AgentGuard

Runtime Governance for AI Agent Tool Execution · v2.0 · 24 tools · 21 oracles protected

AgentGuard is FeedOracle's security and policy enforcement layer for MCP (Model Context Protocol) tool execution. It sits between AI agents and compliance-critical tools, enforcing policies, detecting threats, managing approvals, and producing immutable audit trails — in real time, for every tool call.

Why AgentGuard

As AI agents increasingly operate autonomously in regulated financial environments, uncontrolled tool execution creates compliance risk, audit gaps, and liability exposure. AgentGuard addresses five critical enterprise needs:

Fewer Wrong Decisions

Policy-based preflight checks catch dangerous tool calls before execution. SSRF, injection, and secret exposure are blocked in real time — not discovered in post-incident reviews.

Controlled Escalation

High-risk operations don't silently execute. T4 tools trigger human approval workflows with webhook notifications, creating a clear chain of responsibility.

Audit-Ready Evidence

Every tool call produces an ES256K-signed audit record with input hash, output hash, risk score, policy decision, and timestamp. Ready for DORA Art. 6 and MiCA compliance audits.

Reduced Integration Risk

New tools are automatically classified into policy tiers. Unknown tools default to T2 (strict, logged). No tool executes without passing through the guard layer first.

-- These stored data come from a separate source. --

-- ==== Sys2Proof/Machine/Windows.lean ====
section
/-! DEFINITION. WEN's test points in RUN: the opening, the samples, the ending tests, and the live mass (R60 to R68,
R78, R80). -/

namespace Sys2Proof.Machine

/-! ### Samples (R63, R66, R67) -/

/-- What a weighing sample comes to: rejected for the first test it fails, or accepted with its corrected mass. -/
inductive SampleOutcome
  | staleInput
  | outside
  | stall
  | overspeed (omega : Int)
  | outOfRange
  | accepted (m : Int)
deriving DecidableEq, Repr

/-- The inputs of test 1 are VALID: HEAD and BOOM, and ROD and PITCH if mapped; then F and θ_eff are at hand
(R63). -/
def State.sampleInputs (s : State) : Option (Int × Int) :=
  match s.force, s.thetaEff with
  | some f, some th => some (f, th)
  | _, _ => none

/-- The tests of R63 in their order. The lookup needs both curves, which RUN guarantees; without them the sample is
counted OUT_OF_RANGE (log entry 12). -/
def State.sampleOutcome (r : MachineRecord) (s : State) : SampleOutcome :=
  match s.sampleInputs with
  | none => .staleInput
  | some (f, th) =>
    if th < r.thetaLo ∨ r.thetaHi < th then .outside
    else
      match s.sig.omega with
      | none => .stall
      | some om =>
        if om < r.omegaMin then .stall
        else
          match bandFor s.wen.bands om with
          | none => .overspeed om
          | some b =>
            match s.wen.sampleMass r f th with
            | none => .outOfRange
            | some m => if m < -20000 ∨ 80000 < m then .outOfRange else .accepted (b.correct m)

/-- One more on a saturating rejection count. -/
def bump (n : Nat) : Nat := satAdd max16 n 1

/-- An accepted sample is stored while the buffer holds fewer than 128, and counted EXCESS otherwise (R67). -/
def Window.store (w : Window) (m : Int) (t : Time) : Window :=
  if w.samples.length < Config.capSamples then { w with samples := w.samples ++ [(m, t)], sum := w.sum + m }
  else { w with counts := { w.counts with excess := bump w.counts.excess } }

/-- The window after a sample at `t` (R63, R67, R78). -/
def Window.afterSample (w : Window) (o : SampleOutcome) (t : Time) : Window :=
  match o with
  | .staleInput => { w with counts := { w.counts with staleInput := bump w.counts.staleInput } }
  | .outside => { w with counts := { w.counts with outside := bump w.counts.outside } }
  | .stall => { w with counts := { w.counts with stall := bump w.counts.stall } }
  | .overspeed _ =>
    { w with counts := { w.counts with overspeed := bump w.counts.overspeed }, overspeed := true }
  | .outOfRange => { w with counts := { w.counts with outOfRange := bump w.counts.outOfRange } }
  | .accepted m => w.store m t

/-- A sample that has an F sets the latest F and θ_eff (R59; log entry 11). -/
def State.noteLatest (t : Time) (s : State) : State :=
  match s.force with
  | some f => s.modWen fun w => { w with latest := some ⟨f, s.thetaEff, t⟩ }
  | none => s

/-- OVERSPEED_LIFT is raised by the first OVERSPEED rejection of a window, with ω as detail (R78). -/
def State.raiseOverspeed (w : Window) (o : SampleOutcome) (t : Time) (s : State) : State :=
  match o with
  | .overspeed om => if w.overspeed then s else s.raiseAlert .overspeedLift (min max16 om.toNat) t
  | .staleInput | .outside | .stall | .outOfRange | .accepted _ => s

/-- Step 3 of R61: one weighing sample in an OPEN window, for a HEAD value accepted at `t`. -/
def State.weighSample (r : MachineRecord) (t : Time) (s : State) : State :=
  match s.wen.window with
  | none => s
  | some w =>
    let o := s.sampleOutcome r
    ((s.noteLatest t).modWen fun x => { x with window := some (w.afterSample o t) }).raiseOverspeed w o t

/-! ### Opening and ending (R62, R68) -/

/-- The window as it opens at a test point (R62). -/
def Window.opened (r : MachineRecord) (theta : Int) (t : Time) : Window :=
  { openTime := t, timeout := Time.plus t r.windowTimeout, highest := theta, samples := [], sum := 0,
    counts := Counts.zero, overspeed := false }

/-- Step 2 of R61: the opening test. -/
def State.openTest (r : MachineRecord) (theta : Option Int) (t : Time) (s : State) : State :=
  match s.wen.window, s.wen.prevTheta, theta with
  | none, some prev, some th =>
    if s.cyt.state = .lift ∧ prev < r.thetaLo ∧ r.thetaLo ≤ th then
      s.modWen fun w => { w with window := some (Window.opened r th t) }
    else s
  | _, _, _ => s

/-- Step 4 of R61: the ending tests CLOSED and REVERSED (R68). -/
def State.endTest (r : MachineRecord) (theta : Option Int) (t : Time) (s : State) : State :=
  match s.wen.window, theta with
  | some w, some th =>
    if r.thetaHi ≤ th then s.endWindow .closed t
    else
      let top := max w.highest th
      let s' := s.modWen fun x => { x with window := some { w with highest := top } }
      if th ≤ top - r.h then s'.endWindow .reversed t else s'
  | _, _ => s

/-- WEN's test point in RUN for a BOOM or HEAD value accepted at `t` (R61). -/
def State.testPoint (isHead : Bool) (t : Time) (s : State) : State :=
  if s.tracking then
    match s.wen.record with
    | none => s
    | some r =>
      let theta := s.thetaEff
      let s2 := s.openTest r theta t
      let s3 := if isHead then s2.weighSample r t else s2
      let s4 := s3.endTest r theta t
      s4.modWen fun w => { w with prevTheta := theta }
  else s

/-! ### Live mass (R80) -/

/-- The running mean of an OPEN window with samples (R80, R84). -/
def Window.runningMean (w : Window) : Option Int :=
  if w.samples = [] then none else some (rdiv w.sum w.samples.length)

/-- The mass of the newest record of the current load, or 0 (R80). -/
def Load.newestMass (l : Load) : Nat :=
  match l.buckets.getLast? with
  | some b => b.handed.mass.getD 0
  | none => 0

/-- The live mass derived from the state as it stands (R80). -/
def State.liveMass (s : State) : Nat :=
  match s.wen.window.bind Window.runningMean with
  | some mean => (clamp 0 60000 (mean - s.wen.tare)).toNat
  | none =>
    match s.cyt.pending.bind (·.mass) with
    | some m => m
    | none => s.lac.load.newestMass

end Sys2Proof.Machine
end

AgentGuard as a Product Layer

AgentGuard is not just internal security. It is a deployable runtime governance layer for any MCP-based infrastructure. Financial institutions, compliance platforms, and AI agent orchestrators can integrate AgentGuard to enforce policies, manage approvals, and produce audit trails — without building their own security stack. Available as a standalone MCP server or integrated with the full FeedOracle compliance evidence platform.

24
Guard Tools
21
Oracles Protected
228
Handlers Guarded
111
Tools Classified
29/29
Red-Team Tests

Threat Coverage

AgentGuard detects and blocks the following threat classes in tool arguments, payloads, and outputs:

SSRF Protection

Localhost, RFC1918, link-local, IMDS (AWS/GCP/Alibaba), IPv6 loopback, decimal/hex IP obfuscation, embedded credentials in URLs.

Prompt Injection

Role hijack, instruction override, jailbreak patterns, constraint bypass attempts. Regex + heuristic detection.

Code Injection

Python __import__, os.system, subprocess, eval(), shell command chaining, SQL UNION/DROP/DELETE.

Secret Exposure

AWS keys (AKIA...), Bearer/JWT tokens, private keys, API keys, Slack tokens, GitHub PATs, Ethereum private keys.

Path Traversal

URL-encoded traversal, double encoding, system file access (/etc/passwd, /proc/self).

Payload Safety

XSS, null byte injection, oversized payloads, unicode exploits, tool output poisoning.

Replay Attacks

Duplicate request fingerprinting within time windows. Prevents identical tool calls from being re-executed.

Behavioral Anomalies

Cross-tool anomaly detection, rate limiting (per-minute/hour/day), high-frequency same-tool abuse.

Policy Tiers

Every tool in the FeedOracle ecosystem is classified into one of four policy tiers. Tiers determine the guard mode, risk floor, and escalation behavior.

T1

Public Read-Only

29 tools · Permissive mode · Risk ceiling: 15. Free access, no authentication required. Examples: health_check, ping, eth_gas.

T2

Compliance Read

25 tools · Strict mode · Risk ceiling: 40. Regulatory data reads. Logged, authentication recommended. Examples: mica_status, cve_search, sanctions_screen.

T3

Sensitive Analysis

39 tools · Strict mode · Risk ceiling: 70. Processes sensitive data, generates reports. Authentication required. Examples: compliance_preflight, evidence_bundle, board_report.

T4

Escalation

18 tools · Strict mode · Risk ceiling: 100. High-impact actions requiring human approval. Examples: wallet_transfer, emergency_kill, contract_draft.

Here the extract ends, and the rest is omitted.